3.   The judgment also refers to, and only to, “count one,” it describes the “Nature of Offense” as “Possession with intent to distribute cocaine base within 1,000 feet of a school” and “Date Offense Concluded” as “3/13/98.”

4.   The Fourth Circuit has reached the same conclusion as the Third Circuit, although not by published opinion.   United States v. Stradwick (4th Cir. Oct. 27, 1999) (per curiam ).

5.   As admitted by the government at oral argument, count one of the indictment is not a masterpiece in the art of drafting criminal indictments.   Any imprecision results, at least in some part, from the text of section 860, which contains a violation of section 841(a)(1) (or section 856) as a necessary element of a section 860 offense.   Therefore, it is impossible to draft a section 860 charge without including a section 841(a)(1) (or section 856) violation.   The second time “841(a)(1)” appears in count one (in the last sentence of the count) it should doubtless have been omitted, but the failure to omit it was clearly not harmful error here.   See Fed. R.Crim. Proc. 7(c)(3).

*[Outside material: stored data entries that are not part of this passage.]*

-- ==== Sys2Proof/Machine/System.lean ====
section
/-! DEFINITION. RESET and malformed event words (42_system.md). -/

namespace Sys2Proof.Machine

/-- RESET (R87): the keyboard and mouse state are cleared, `oob` is not changed, the soft-reset packet is sent. -/
def softReset (d : Device) : EventResult :=
  .send
    { kbd := { kbdMod := 0x00, kbdSlot := Vector.replicate 6 0x00 }
      mouse := { msBtn := 0x00, msX := 0, msY := 0 }
      oob := d.oob } .rst

/-- A malformed event word (R88). -/
def malformed : EventResult := .error .invalidOpcode

/-- The edge at which a RESET word is taken (R87, R107). -/
def execReset (s : State) : Host.Outcome State Fault Refusal := .next (commit s (softReset s.dev))

end Sys2Proof.Machine
end

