-- ==== Sys2Proof/Machine/Replies.lean ====
section
/-! DEFINITION. The two reply frames (44_correlator.md): what a frame does at the edge at which its checksum byte is
taken. -/

namespace Sys2Proof.Machine

/-- REPLY_OK (R109): the code is `0x80 | cmd`; the checksum test is R92's. -/
def execReplyOk (cmd : BitVec 6) (len paySum cks : Byte) (s : State) : Host.Outcome State Fault Refusal :=
  .next (runReply ⟨cks == replySum (okCode cmd) len paySum, okCode cmd⟩ s)

/-- REPLY_ERR (R109): the code is `0xC0 | cmd`. -/
def execReplyErr (cmd : BitVec 6) (len paySum cks : Byte) (s : State) : Host.Outcome State Fault Refusal :=
  .next (runReply ⟨cks == replySum (errCode cmd) len paySum, errCode cmd⟩ s)

end Sys2Proof.Machine
end

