-- ==== Sys2Proof/Laws/PerInstr.lean ====
section
/-! SUPPORT. Statements about every instruction as syntax, made constructor by constructor. -/

namespace Sys2Proof.Laws.EncodedSize

open Machine

/-- How many bytes an encoding has: 5 for an event word's 40 bits (R47). -/
def bytesOf : Encoded → Nat
  | .event _ => 5
  | .packet bytes => bytes.length
  | .reply bytes => bytes.length

/-- The size the spec gives an instruction: an event word is 40 bits (R57), a packet `L + 6` bytes by command (R59), a
reply frame `L + 6` bytes by its length byte (R61). -/
def size : Instr → Nat
  | .keydown _ _ => 5
  | .keyup _ _ => 5
  | .movea _ _ _ => 5
  | .mover _ _ _ => 5
  | .btndown _ => 5
  | .btnup _ => 5
  | .scroll _ => 5
  | .reset => 5
  | .pktKbd _ _ _ _ => 14
  | .pktAbs _ _ _ _ _ _ => 13
  | .pktRel _ _ _ _ _ _ => 11
  | .pktRst _ => 6
  | .replyOk _ len _ _ => 6 + len.toNat
  | .replyErr _ len _ _ => 6 + len.toNat

/-- The encoding has the size the spec gives. -/
def Statement (i : Instr) : Prop := bytesOf (encode i) = size i

theorem replyPayload_length (len paySum : Byte) : (replyPayload len paySum).length = len.toNat := by
  unfold replyPayload
  split <;> simp_all

theorem keydown (kc : Byte) (r : Bool) : Statement (.keydown kc r) := rfl
theorem keyup (kc : Byte) (r : Bool) : Statement (.keyup kc r) := rfl
theorem movea (x y : Coord) (out : Bool) : Statement (.movea x y out) := rfl
theorem mover (dx dy : Byte) (out : Bool) : Statement (.mover dx dy out) := rfl
theorem btndown (btn : Byte) : Statement (.btndown btn) := rfl
theorem btnup (btn : Byte) : Statement (.btnup btn) := rfl
theorem scroll (t : Byte) : Statement (.scroll t) := rfl
theorem reset : Statement .reset := rfl
theorem pktKbd (mod rsv : Byte) (slots : Slots) (cks : Byte) : Statement (.pktKbd mod rsv slots cks) := by
  simp [Statement, bytesOf, encode, size, kbdBody, frameBody, hdr]
theorem pktAbs (mode btn : Byte) (x y : Word16) (scr cks : Byte) : Statement (.pktAbs mode btn x y scr cks) := rfl
theorem pktRel (mode btn dx dy w cks : Byte) : Statement (.pktRel mode btn dx dy w cks) := rfl
theorem pktRst (cks : Byte) : Statement (.pktRst cks) := rfl
theorem replyOk (cmd : BitVec 6) (len paySum cks : Byte) : Statement (.replyOk cmd len paySum cks) := by
  simp [Statement, bytesOf, encode, size, replyBytes, replyPayload_length, hdr]; omega
theorem replyErr (cmd : BitVec 6) (len paySum cks : Byte) : Statement (.replyErr cmd len paySum cks) := by
  simp [Statement, bytesOf, encode, size, replyBytes, replyPayload_length, hdr]; omega

end Sys2Proof.Laws.EncodedSize
end

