/-- MOVEA is suppressed, or stores the position and sends (R79). -/
theorem movea_cases (x y : Coord) (out : Bool) :
    (c.oobGuard = true ∧ movea c d x y out = .suppress { d with oob := true }) ∨
    movea c d x y out =
      .send { d with mouse := { d.mouse with msX := zextCoord x, msY := zextCoord y }
                     oob := if c.oobGuard then false else d.oob } .abs := by
  rcases guardMove_cases c d out with ⟨hg, rfl, -⟩ | ⟨-, hin, -⟩ | ⟨hg, -⟩
  · exact .inl ⟨hg, movea_suppress hg x y⟩
  · exact .inr (movea_send (.inr hin) x y)
  · exact .inr (movea_send (.inl hg) x y)

/-- MOVER is suppressed, or sends (R80). -/
theorem mover_cases (dx dy : Byte) (out : Bool) :
    (c.oobGuard = true ∧ mover c d dx dy out = .suppress { d with oob := true }) ∨
    mover c d dx dy out = .send { d with oob := if c.oobGuard then false else d.oob } (.rel dx dy 0x00) := by
  rcases guardMove_cases c d out with ⟨hg, rfl, -⟩ | ⟨-, hin, -⟩ | ⟨hg, -⟩
  · exact .inl ⟨hg, mover_suppress hg dx dy⟩
  · exact .inr (mover_send (.inr hin) dx dy)
  · exact .inr (mover_send (.inl hg) dx dy)

/-- BTNDOWN is rejected, suppressed, or sets a button's bit and sends (R81). -/
theorem btndown_cases (btn : Byte) :
    btndown c d btn = .error .invalidOpcode ∨
    (c.oobGuard = true ∧ d.oob = true ∧ btndown c d btn = .suppress d) ∨
    ((1 ≤ btn.toNat ∧ btn.toNat ≤ 3) ∧ btndown c d btn =
      .send { d with mouse := { d.mouse with msBtn := d.mouse.msBtn ||| buttonMask btn } } (.rel 0x00 0x00 0x00)) := by
  by_cases hb : 1 ≤ btn.toNat ∧ btn.toNat ≤ 3
  · rcases guardOther_cases c d with ⟨hg, ho, -⟩ | ⟨hpass, -⟩
    · exact .inr (.inl ⟨hg, ho, btndown_suppress hb hg ho⟩)
    · exact .inr (.inr ⟨hb, btndown_send hb hpass⟩)
  · exact .inl (btndown_error hb)

/-- BTNUP is rejected, suppressed, or clears a button's bit, or all, and sends (R82). -/
theorem btnup_cases (btn : Byte) :
    btnup c d btn = .error .invalidOpcode ∨
    (c.oobGuard = true ∧ d.oob = true ∧ btnup c d btn = .suppress d) ∨
    btnup c d btn =
      .send { d with mouse := { d.mouse with
          msBtn := if btn = 0 then 0x00 else d.mouse.msBtn &&& ~~~buttonMask btn } } (.rel 0x00 0x00 0x00) := by
  by_cases hb : btn.toNat ≤ 3
  · rcases guardOther_cases c d with ⟨hg, ho, -⟩ | ⟨hpass, -⟩
    · exact .inr (.inl ⟨hg, ho, btnup_suppress hb hg ho⟩)
    · exact .inr (.inr (btnup_send hb hpass))
  · exact .inl (btnup_error (Nat.lt_of_not_le hb))

/-- SCROLL is suppressed, a no-op, or sends (R83). -/
theorem scroll_cases (tilt : Byte) :
    (c.oobGuard = true ∧ d.oob = true ∧ scroll c d tilt = .suppress d) ∨
    scroll c d tilt = .noSend d ∨
    scroll c d tilt = .send d (.rel 0x00 0x00 (wheel c tilt)) := by
  rcases guardOther_cases c d with ⟨hg, ho, -⟩ | ⟨hpass, -⟩
  · exact .inl ⟨hg, ho, scroll_suppress hg ho⟩
  · by_cases h0 : tilt = 0
    · exact .inr (.inl (h0 ▸ scroll_noSend hpass))
    · exact .inr (.inr (scroll_send hpass h0))

end

/-! ### The one source of Suppressed (R78) -/

/-- A result that completes Suppressed: the guard's answer, or a rejection with that status. -/
def Suppresses : EventResult → Prop
  | .error st => st = .suppressed
  | .noSend _ => False
  | .suppress _ => True
  | .send _ _ => False

/-- Committing a result records Suppressed only where the result is one of these (R107). -/
theorem suppresses_of_cmplStatus {s : State} {r : EventResult} (h : (commit s r).ctl.cmplStatus = .suppressed) :
    Suppresses r := by
  cases r with
  | error st => exact h
  | noSend d => cases h
  | suppress d => trivial
  | send d p =>
    rcases sendPacket_cases p.cmd (buildPacket d p) { s with dev := d } with ⟨-, hsent⟩ | ⟨-, hclosed⟩
    · rw [commit, hsent] at h
      cases h
    · rw [commit, hclosed] at h
      cases h

section

variable {c : Config} {d : Device}

/-- No key event is suppressed. -/
theorem not_suppresses_of_keyResult {r : EventResult} (h : KeyResult d r) : ¬ Suppresses r := by
  cases h <;> simp [Suppresses]

/-- KEYUP is not suppressed. -/
theorem not_suppresses_keyup (kc : Byte) (r : Bool) : ¬ Suppresses (keyup c d kc r) := by
  rcases keyup_cases c d kc r with ⟨m, -, -, h⟩ | ⟨m, -, -, h⟩ | ⟨-, -, h⟩ | ⟨u, i, -, -, -, h⟩ |
    ⟨u, -, -, -, h⟩ <;> simp [h, Suppresses]

/-- The guard of a button or scroll event suppresses where `oob` is already set, so it changes nothing. -/
theorem suppress_self_of_oob (ho : d.oob = true) : EventResult.suppress d = .suppress { d with oob := true } := by
  rw [← ho]

/-- Only a mouse event with the guard on has a result that completes Suppressed, and it leaves `oob` set and no other
change. -/
theorem eventResult_of_suppresses {i : Instr} {r : EventResult} (hr : eventResult i c d = some r) (hs : Suppresses r) :
    isMouse i = true ∧ c.oobGuard = true ∧ r = .suppress { d with oob := true } := by
  cases i with
  | keydown kc side =>
    cases hr
    exact absurd hs (not_suppresses_of_keyResult (keydown_keyResult c d kc side))
  | keyup kc side =>
    cases hr
    exact absurd hs (not_suppresses_keyup kc side)
  | movea x y out =>
    cases hr
    rcases movea_cases c d x y out with ⟨hg, h⟩ | h
    · exact ⟨rfl, hg, h⟩
    · simp [h, Suppresses] at hs
  | mover dx dy out =>
    cases hr
    rcases mover_cases c d dx dy out with ⟨hg, h⟩ | h
    · exact ⟨rfl, hg, h⟩
    · simp [h, Suppresses] at hs
  | btndown btn =>
    cases hr
    rcases btndown_cases c d btn with h | ⟨hg, ho, h⟩ | ⟨-, h⟩
    · simp [h, Suppresses] at hs
    · exact ⟨rfl, hg, h.trans (suppress_self_of_oob ho)⟩
    · simp [h, Suppresses] at hs
  | btnup btn =>
    cases hr
    rcases btnup_cases c d btn with h | ⟨hg, ho, h⟩ | h
    · simp [h, Suppresses] at hs
    · exact ⟨rfl, hg, h.trans (suppress_self_of_oob ho)⟩
    · simp [h, Suppresses] at hs
  | scroll tilt =>
    cases hr
    rcases scroll_cases c d tilt with ⟨hg, ho, h⟩ | h | h
    · exact ⟨rfl, hg, h.trans (suppress_self_of_oob ho)⟩
    · simp [h, Suppresses] at hs
    · simp [h, Suppresses] at hs
  | reset =>
    cases hr
    exact hs.elim
  | pktKbd | pktAbs | pktRel | pktRst | replyOk | replyErr => cases hr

6.   With respect to the reference to section 841(a)(1) in the judgment of conviction, Anderson does not argue that it is impermissible for him to be convicted for both offenses, nor does he assert that the district court imposed two punishments, one for his section 841(a)(1) violation and one for his section 860 violation.   It is clear that only a single act is charged.   Anderson disclaims any contention that any misunderstanding on his part of whether the “safety valve” provision applies to his conviction and sentence for his section 860 violation renders his plea of guilty subject to attack.   Nor does Anderson seek a correction (or alteration) of the judgment to eliminate its noted reference to § 841(a)(1) or a remand for that purpose.   Cf. Fed. R.Crim. Proc. 36 (correction of clerical error).